Additionally, our proposal is grounded in five key strategies, cutting across industrial sectors and bureaucratic domains:

● Create hundreds of thousands of new family-sustaining, career-track green jobs in clean energy expansion, building retrofits and sustainable homebuilding, local food economies, public transit maintenance and operations, environmental restoration, electric appliance and vehicle manufacturing, green infrastructure construction and management, local and sustainable textiles and apparel, and partnering with existing pre-approved apprenticeship programs to bring more low-income and workers of color into good union jobs;

● We rely less on policing and incarceration to fix issues of violence and crimes of poverty when we invest in healthcare, education, and jobs in MA communities. Defund the police and redirect these resources to deliver strategic investments — like green housing retrofits, rooftop solar installation, electric bus deployment, rural broadband development, and other forms of economic diversification — to lift up and collaborate with frontline communities, including Black communities, communities of color, Indigenous communities, low-income communities, communities that have suffered disinvestment, and communities that have historically borne the brunt of pollution and climate harm;

● Expand public and employee ownership by leveraging existing public agencies and assets (including public transit agencies, local housing authorities, public school districts, and electric co-ops), taking equity stakes in companies receiving substantial direct investment (including the airline, fossil fuel, and cruise industries), and conditioning strategic aspects of any stimulus package on worker self-determination measures and cooperatives; and,

● Make rapid cuts to carbon pollution to keep global warming as close as possible to 1.5 degrees Celsius and meet the Commonwealth’s Global Warming Solutions Act goals. As climate science tells us, this is a prerequisite for limiting further climate breakdown. During this rapid decarbonization effort, we must also protect the salaries, benefits, and retirements of fossil-fuel workers.

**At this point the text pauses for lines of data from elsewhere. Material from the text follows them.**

/-! ## setOnc -/

@[simp] theorem State.setOnc_params (s : State) (v : Bool) : (s.setOnc v).params = s.params := rfl
@[simp] theorem State.setOnc_f (s : State) (v : Bool) : (s.setOnc v).f = s.f := rfl
@[simp] theorem State.setOnc_ptag (s : State) (v : Bool) : (s.setOnc v).ptag = s.ptag := rfl
@[simp] theorem State.setOnc_p (s : State) (v : Bool) : (s.setOnc v).p = s.p := rfl
@[simp] theorem State.setOnc_a (s : State) (v : Bool) : (s.setOnc v).a = s.a := rfl
@[simp] theorem State.setOnc_b (s : State) (v : Bool) : (s.setOnc v).b = s.b := rfl
@[simp] theorem State.setOnc_gx (s : State) (v : Bool) : (s.setOnc v).gx = s.gx := rfl
@[simp] theorem State.setOnc_gy (s : State) (v : Bool) : (s.setOnc v).gy = s.gy := rfl
@[simp] theorem State.setOnc_n (s : State) (v : Bool) : (s.setOnc v).n = s.n := rfl
@[simp] theorem State.setOnc_bitsize (s : State) (v : Bool) : (s.setOnc v).bitsize = s.bitsize := rfl
@[simp] theorem State.setOnc_flocked (s : State) (v : Bool) : (s.setOnc v).flocked = s.flocked := rfl
@[simp] theorem State.setOnc_clocked (s : State) (v : Bool) : (s.setOnc v).clocked = s.clocked := rfl
@[simp] theorem State.setOnc_ferr (s : State) (v : Bool) : (s.setOnc v).ferr = s.ferr := rfl
@[simp] theorem State.setOnc_cerr (s : State) (v : Bool) : (s.setOnc v).cerr = s.cerr := rfl
@[simp] theorem State.setOnc_strict58 (s : State) (v : Bool) : (s.setOnc v).strict58 = s.strict58 := rfl
@[simp] theorem State.setOnc_ieDone (s : State) (v : Bool) : (s.setOnc v).ieDone = s.ieDone := rfl
@[simp] theorem State.setOnc_ieErr (s : State) (v : Bool) : (s.setOnc v).ieErr = s.ieErr := rfl
@[simp] theorem State.setOnc_ieHost (s : State) (v : Bool) : (s.setOnc v).ieHost = s.ieHost := rfl
@[simp] theorem State.setOnc_busy (s : State) (v : Bool) : (s.setOnc v).busy = s.busy := rfl
@[simp] theorem State.setOnc_done (s : State) (v : Bool) : (s.setOnc v).done = s.done := rfl
@[simp] theorem State.setOnc_err (s : State) (v : Bool) : (s.setOnc v).err = s.err := rfl
@[simp] theorem State.setOnc_hosterr (s : State) (v : Bool) : (s.setOnc v).hosterr = s.hosterr := rfl
@[simp] theorem State.setOnc_onc (s : State) (v : Bool) : (s.setOnc v).onc = v := rfl
@[simp] theorem State.setOnc_entry (s : State) (v : Bool) : (s.setOnc v).entry = s.entry := rfl
@[simp] theorem State.setOnc_pc (s : State) (v : Bool) : (s.setOnc v).pc = s.pc := rfl
@[simp] theorem State.setOnc_errcode (s : State) (v : Bool) : (s.setOnc v).errcode = s.errcode := rfl
@[simp] theorem State.setOnc_errpc (s : State) (v : Bool) : (s.setOnc v).errpc = s.errpc := rfl
@[simp] theorem State.setOnc_errcmd (s : State) (v : Bool) : (s.setOnc v).errcmd = s.errcmd := rfl
@[simp] theorem State.setOnc_mem (s : State) (v : Bool) : (s.setOnc v).mem = s.mem := rfl
@[simp] theorem State.setOnc_blen (s : State) (v : Bool) : (s.setOnc v).blen = s.blen := rfl
@[simp] theorem State.setOnc_slen (s : State) (v : Bool) : (s.setOnc v).slen = s.slen := rfl
@[simp] theorem State.setOnc_b58n (s : State) (v : Bool) : (s.setOnc v).b58n = s.b58n := rfl
@[simp] theorem State.setOnc_b58ver (s : State) (v : Bool) : (s.setOnc v).b58ver = s.b58ver := rfl
@[simp] theorem State.setOnc_agenda (s : State) (v : Bool) : (s.setOnc v).agenda = s.agenda := rfl
@[simp] theorem State.setOnc_reply (s : State) (v : Bool) : (s.setOnc v).reply = s.reply := rfl
@[simp] theorem State.setOnc_draws (s : State) (v : Bool) : (s.setOnc v).draws = s.draws := rfl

Right now, legislative action as well as planning work, done safely through online channels, including public debate and consultation, can ensure that physical projects can commence as soon as it is feasible to restart major in-person work across the Commonwealth.

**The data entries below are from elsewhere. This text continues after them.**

theorem State.Inv.dropWrite (h : s.Inv) : s.dropWrite.Inv := { h with }

theorem State.Inv.refuseAccess (h : s.Inv) : s.refuseAccess.Inv := { h with }

theorem State.Inv.setCtrl (h : s.Inv) (v : Word32) : (s.setCtrl v).Inv := { h with }

/-- START clears the record of the last run (40_sequencer.md R120). -/
theorem State.Inv.start (h : s.Inv) : s.start.Inv :=
  { h with
    running := fun _ => ⟨rfl, rfl, rfl, rfl, rfl⟩
    ended := by simp
    doneClean := fun _ => rfl
    errCoded := by simp
    codeListed := .inl rfl
    errorAtPc := fun hne => absurd rfl hne }

theorem State.Inv.clearStatus (h : s.Inv) (v : Word32) : (s.clearStatus v).Inv :=
  { h with
    running := fun hb => by
      obtain ⟨hd, he, hrecord⟩ := h.running hb
      exact ⟨by simp [hd], by simp [he], hrecord⟩
    ended := fun ⟨hd, he⟩ => h.ended ⟨(Bool.and_eq_true_iff.mp hd).1, (Bool.and_eq_true_iff.mp he).1⟩
    doneClean := fun hd => h.doneClean (Bool.and_eq_true_iff.mp hd).1
    errCoded := fun he => h.errCoded (Bool.and_eq_true_iff.mp he).1 }

theorem State.Inv.requestFieldLock (h : s.Inv) : s.requestFieldLock.Inv := by
  unfold State.requestFieldLock
  split
  · exact h
  · rename_i hf
    have hc : s.clocked ≠ true := fun hc => hf (h.flocked_of_clocked hc)
    split
    · rename_i hpass
      exact { h with fieldLock := fun _ => hpass, curveLock := fun hc' => absurd hc' hc }
    · exact { h with }

theorem State.Inv.requestCurveLock (h : s.Inv) : s.requestCurveLock.Inv := by
  unfold State.requestCurveLock
  split
  · exact h
  · split
    · rename_i hpass
      exact { h with curveLock := fun _ => hpass }
    · exact { h with }

theorem State.Inv.requestLocks (h : s.Inv) (v : Word32) : (s.requestLocks v).Inv := by
  rcases s.requestLocks_cases v with e | e | e | e <;> rw [e]
  · exact h
  · exact h.requestFieldLock
  · exact h.requestCurveLock
  · exact h.requestFieldLock.requestCurveLock

/-- A written word of a slot stays within the register's W bits (20_memory.md R66). -/
theorem slotWrite_lt {c : Params} {v : Elem} (hc : c.allowed = true) (hv : v < 2 ^ c.w) (j : Nat) (w : Word32) :
    slotWrite c v j w < 2 ^ c.w := by
  unfold slotWrite
  split
  · rename_i hj
    obtain ⟨hmod, _⟩ := c.allowed_iff.mp hc
    have hword : 32 * j + 32 ≤ c.w := by unfold Params.slotWords at hj; omega
    have hhigh : (v >>> (32 * (j + 1))) <<< (32 * (j + 1)) < 2 ^ c.w := by
      rw [Nat.shiftRight_eq_div_pow, Nat.shiftLeft_eq]
      exact (Nat.div_mul_le_self _ _).trans_lt hv
    have hmid : w.toNat <<< (32 * j) < 2 ^ c.w := by
      have hshift : w.toNat <<< (32 * j) < 2 ^ (32 + 32 * j) := by
        rw [Nat.shiftLeft_eq, pow_add]
        exact Nat.mul_lt_mul_of_pos_right w.isLt (Nat.two_pow_pos _)
      exact hshift.trans_le (Nat.pow_le_pow_right (by norm_num) (by omega))
    have hlow : v % 2 ^ (32 * j) < 2 ^ c.w := (Nat.mod_le _ _).trans_lt hv
    exact Nat.or_lt_two_pow (Nat.or_lt_two_pow hhigh hmid) hlow
  · exact hv

theorem State.config_setConfig (s : State) (r q : ConfigReg) (v : Elem) :
    (s.setConfig r v).config q = if q = r then v else s.config q := by
  cases r <;> cases q <;> rfl

/-- An unlocked configuration register takes any W-bit value. -/
theorem State.Inv.setConfig (h : s.Inv) {r : ConfigReg} (hr : s.configLocked r ≠ true) {v : Elem}
    (hv : v < 2 ^ s.params.w) : (s.setConfig r v).Inv := by
  have hwidth : ∀ q, (s.setConfig r v).config q < 2 ^ s.params.w := by
    intro q
    rw [State.config_setConfig]
    split
    · exact hv
    · exact h.configWidth q
  cases r with
  | p =>
    exact { h with
      configWidth := hwidth
      fieldLock := fun hf => absurd hf hr
      curveLock := fun hc => absurd (h.flocked_of_clocked hc) hr }
  | a | b | gx | gy | n => exact { h with configWidth := hwidth, curveLock := fun hc => absurd hc hr }

/-! ### The host's accesses -/

theorem controlPlace_not_memory {o : Nat} {pl : Place} (h : controlPlace o = some pl) :
    pl ≠ .buf ∧ pl ≠ .str ∧ pl ≠ .cmd := by
  unfold controlPlace at h
  split at h <;> cases h <;> exact ⟨nofun, nofun, nofun⟩

/-- The places of BUF, STR and CMDMEM stand at their offsets (20_memory.md R63). -/
theorem locate_memory {c : Params} {o : Nat} {pl : Place} (h : locate c o = some pl)
    (hpl : pl = .buf ∨ pl = .str ∨ pl = .cmd) : memoryOffset c o = true := by
  unfold locate at h
  rw [memoryOffset_iff]
  repeat' split at h
  · have := controlPlace_not_memory h
    tauto
  · obtain ⟨r, _, rfl⟩ := Option.map_eq_some_iff.mp h
    simp at hpl
  all_goals cases h
  · simp at hpl
  · exact .inl ⟨by unfold bufBase; omega, ‹_›⟩
  · exact .inr (.inl ⟨by omega, ‹_›⟩)
  · exact .inr (.inr ⟨by omega, ‹_›⟩)

/-- The four bytes of an aligned word lie in one region, since each region's size is a multiple of 4 (R6). -/
theorem memoryOffset_of_word {c : Params} (hc : c.allowed = true) {o k : Nat} (ho : o % 4 = 0)
    (h : memoryOffset c o = true) (hlo : o ≤ k) (hhi : k < o + 4) : memoryOffset c k = true := by
  obtain ⟨_, _, _, _, _, hbuf, _, hstr, _⟩ := c.allowed_iff.mp hc
  rw [memoryOffset_iff] at h ⊢
  unfold bufBase strBase cmdBase at *
  omega

/-- A bus word written inside BUF, STR or CMDMEM. -/
theorem State.Inv.writeMemWord (h : s.Inv) {o : Nat} (ho : o % 4 = 0) (hplace : memoryOffset s.params o = true)
    (v : Word32) : State.Inv { s with mem := s.mem.writeWord o v } :=
  h.writeBytes fun _ hlo hhi => memoryOffset_of_word h.parameters ho hplace hlo hhi

/-- A performed access is aligned, and its place is the one that stands at its offset. -/
theorem accessPlace_some {c : Params} {o width : Nat} {pl : Place} (h : accessPlace c o width = some pl) :
    width = 4 ∧ o % 4 = 0 ∧ locate c o = some pl := by
  unfold accessPlace at h
  split at h
  · rename_i ha; exact ⟨ha.1, ha.2, h⟩
  · cases h

theorem State.Inv.storeAt (h : s.Inv) {o : Nat} (ho : o % 4 = 0) {pl : Place}
    (hpl : locate s.params o = some pl) (v : Word32) : (s.storeAt o pl v).Inv := by
  cases pl with simp only [State.storeAt]
  | id | param | pc | errcode | errpc | errcmd | b58ver => exact h
  | entry | ptag | b58n | blen | slen => exact { h with }
  | ctrl =>
    split
    · exact (h.setCtrl v).start
    · exact h.setCtrl v
  | status => exact h.clearStatus v
  | cfg => exact h.requestLocks v
  | bitsize =>
    split
    · exact h.dropWrite
    · rename_i hc; exact { h with curveLock := fun hc' => absurd hc' hc }
  | config r j =>
    split
    · exact h
    · split
      · exact h.dropWrite
      · exact h.setConfig ‹_› (slotWrite_lt h.parameters (h.configWidth r) j v)
  | field i j => exact h.setX i (slotWrite_lt h.parameters (h.fieldWidth i) j v)
  | buf | str | cmd => exact h.writeMemWord ho (locate_memory hpl (by simp)) v

theorem State.Inv.hostRead (h : s.Inv) (o width : Nat) : (s.hostRead o width).Inv := by
  rcases s.hostRead_cases o width with ⟨_, e⟩ | ⟨pl, _, ⟨e, _⟩ | ⟨e, _⟩⟩ <;> rw [e]
  · exact h.refuseAccess
  · exact h.answer _
  · exact { h with }

theorem State.Inv.hostWrite (h : s.Inv) (o width : Nat) (v : Word32) : (s.hostWrite o width v).Inv := by
  rcases s.hostWrite_cases o width v with ⟨_, e⟩ | ⟨pl, hpl, ⟨_, _, e⟩ | ⟨_, e⟩⟩ <;> rw [e]
  · exact h.refuseAccess
  · exact h.dropWrite.answer _
  · obtain ⟨_, ho, hpl⟩ := accessPlace_some hpl
    exact (h.storeAt ho hpl v).answer _

theorem State.Inv.resetEvent (h : s.Inv) : s.resetEvent.Inv := { State.resetOf_inv h.parameters with }

/-- Settles O3: the engine's turn by `engineStep_inv`, the host's by the access it makes, the reset input by the
invariant at reset. -/
theorem everyStepKeepsTheInvariant : Obligations.EveryStepKeepsTheInvariant := by
  intro s t h ht
  have hagenda : ∀ rest, State.Inv { s with agenda := rest } := fun _ => { h with }
  rcases step_cases ht with ⟨_, ht⟩ | ⟨rest, ⟨_, ht⟩ | ⟨o, w, _, _, rfl⟩ | ⟨o, w, v, _, _, rfl⟩ | ⟨_, rfl⟩⟩
  · exact engineStep_inv h ht
  · exact engineStep_inv (hagenda rest) ht
  · exact (hagenda rest).hostRead o w
  · exact (hagenda rest).hostWrite o w v
  · exact (hagenda rest).resetEvent

end Machine

end Sys2Proof
end

section
/-! ## Point registers

A point register is a pair of field registers and a tag (10_state.md R22). -/
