-- ==== Sys2Proof/Machine/CallStack.lean ====
section
/-! DEFINITION. Call, return and stack manipulation (47_call_return_stack R300 to R315). -/

namespace Sys2Proof.Machine

/-- The address of BRK's entry of the vector table (60_exceptions R402). -/
def brkVector : Addr := 0x003E

/-- The address of entry `t` of the CALLT table: 0040H + 2t (47 R305). -/
def calltEntry (t : BitVec 5) : Addr := 0x0040 + 2 * t.setWidth 16

/-- CALL, CALLF, CALLT: push the address of the next instruction, high byte first, then set PC (47 R303 to R305). -/
def callTo (target : State → Except Fault (Addr × State)) (len : Addr) (s : State) : Result :=
  outcome (do
    let s ← push16 s (nextPc s len)
    let (a, s) ← target s
    pure (jump s a))

/-- `CALL !addr16` (47 R303). -/
def execCall (a : Addr) (s : State) : Result := callTo (fun s => .ok (a, s)) 3 s

/-- `CALLF !addr11` (47 R304). -/
def execCallf (f : BitVec 11) (s : State) : Result := callTo (fun s => .ok ((0b00001 : BitVec 5) ++ f, s)) 2 s

/-- `CALLT [addr5]` (47 R305). -/
def execCallt (t : BitVec 5) (s : State) : Result := callTo (fun s => load16 s (calltEntry t)) 1 s

/-- `BRK` (47 R306). -/
def execBrk (s : State) : Result := outcome (enterVector s (nextPc s 1) brkVector (fun t => t))

/-- `RET` (47 R307). -/
def execRet (s : State) : Result :=
  outcome (do
    let (ret, s) ← pop16 s
    pure (jump s ret))

/-- `RETB` (47 R309). -/
def execRetb (s : State) : Result := outcome (returnFromVector s)

/-- `RETI` (47 R308). -/
def execReti (s : State) : Result :=
  outcome (do
    let s ← returnFromVector s
    pure { s with nmis := false })

/-- `PUSH PSW` (47 R310). -/
def execPushPsw (s : State) : Result :=
  outcome (do
    let s ← push8 s s.psw
    pure (advance s 1))

/-- `PUSH rp` (47 R310). -/
def execPushRp (p : RegPair) (s : State) : Result :=
  outcome (do
    let s ← push16 s (pair s (bank s) p)
    pure (advance s 1))

/-- `POP PSW` (47 R311). -/
def execPopPsw (s : State) : Result :=
  outcome (do
    let (v, s) ← pop8 s
    pure (advance (setPsw s v) 1 true))

/-- `POP rp` (47 R311). -/
def execPopRp (p : RegPair) (s : State) : Result :=
  outcome (do
    let (v, t) ← pop16 s
    pure (advance (setPair t (bank s) p v) 1))

/-- `MOVW SP,#word` (47 R312). -/
def execMovwSpWord (w : Word) (s : State) : Result := .next (advance (withSp s w) 4)

/-- `MOVW SP,AX` (47 R313). -/
def execMovwSpAx (s : State) : Result := .next (advance (withSp s (pair s (bank s) .ax)) 2)

/-- `MOVW AX,SP` (47 R314). -/
def execMovwAxSp (s : State) : Result := .next (advance (setPair s (bank s) .ax s.sp) 2)

end Sys2Proof.Machine
end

As a first step, we specifically demand that reconciliation between S2500 and House 2050 Environmental Roadmap Bills retain environmental justice language that would mandate environmental impact reports for any project that is likely to cause damage to the environment and is located within one mile of an environmental justice population, and requires the Department of Energy Resources (DOER) to set aside future solar energy allocations for low-income neighborhoods.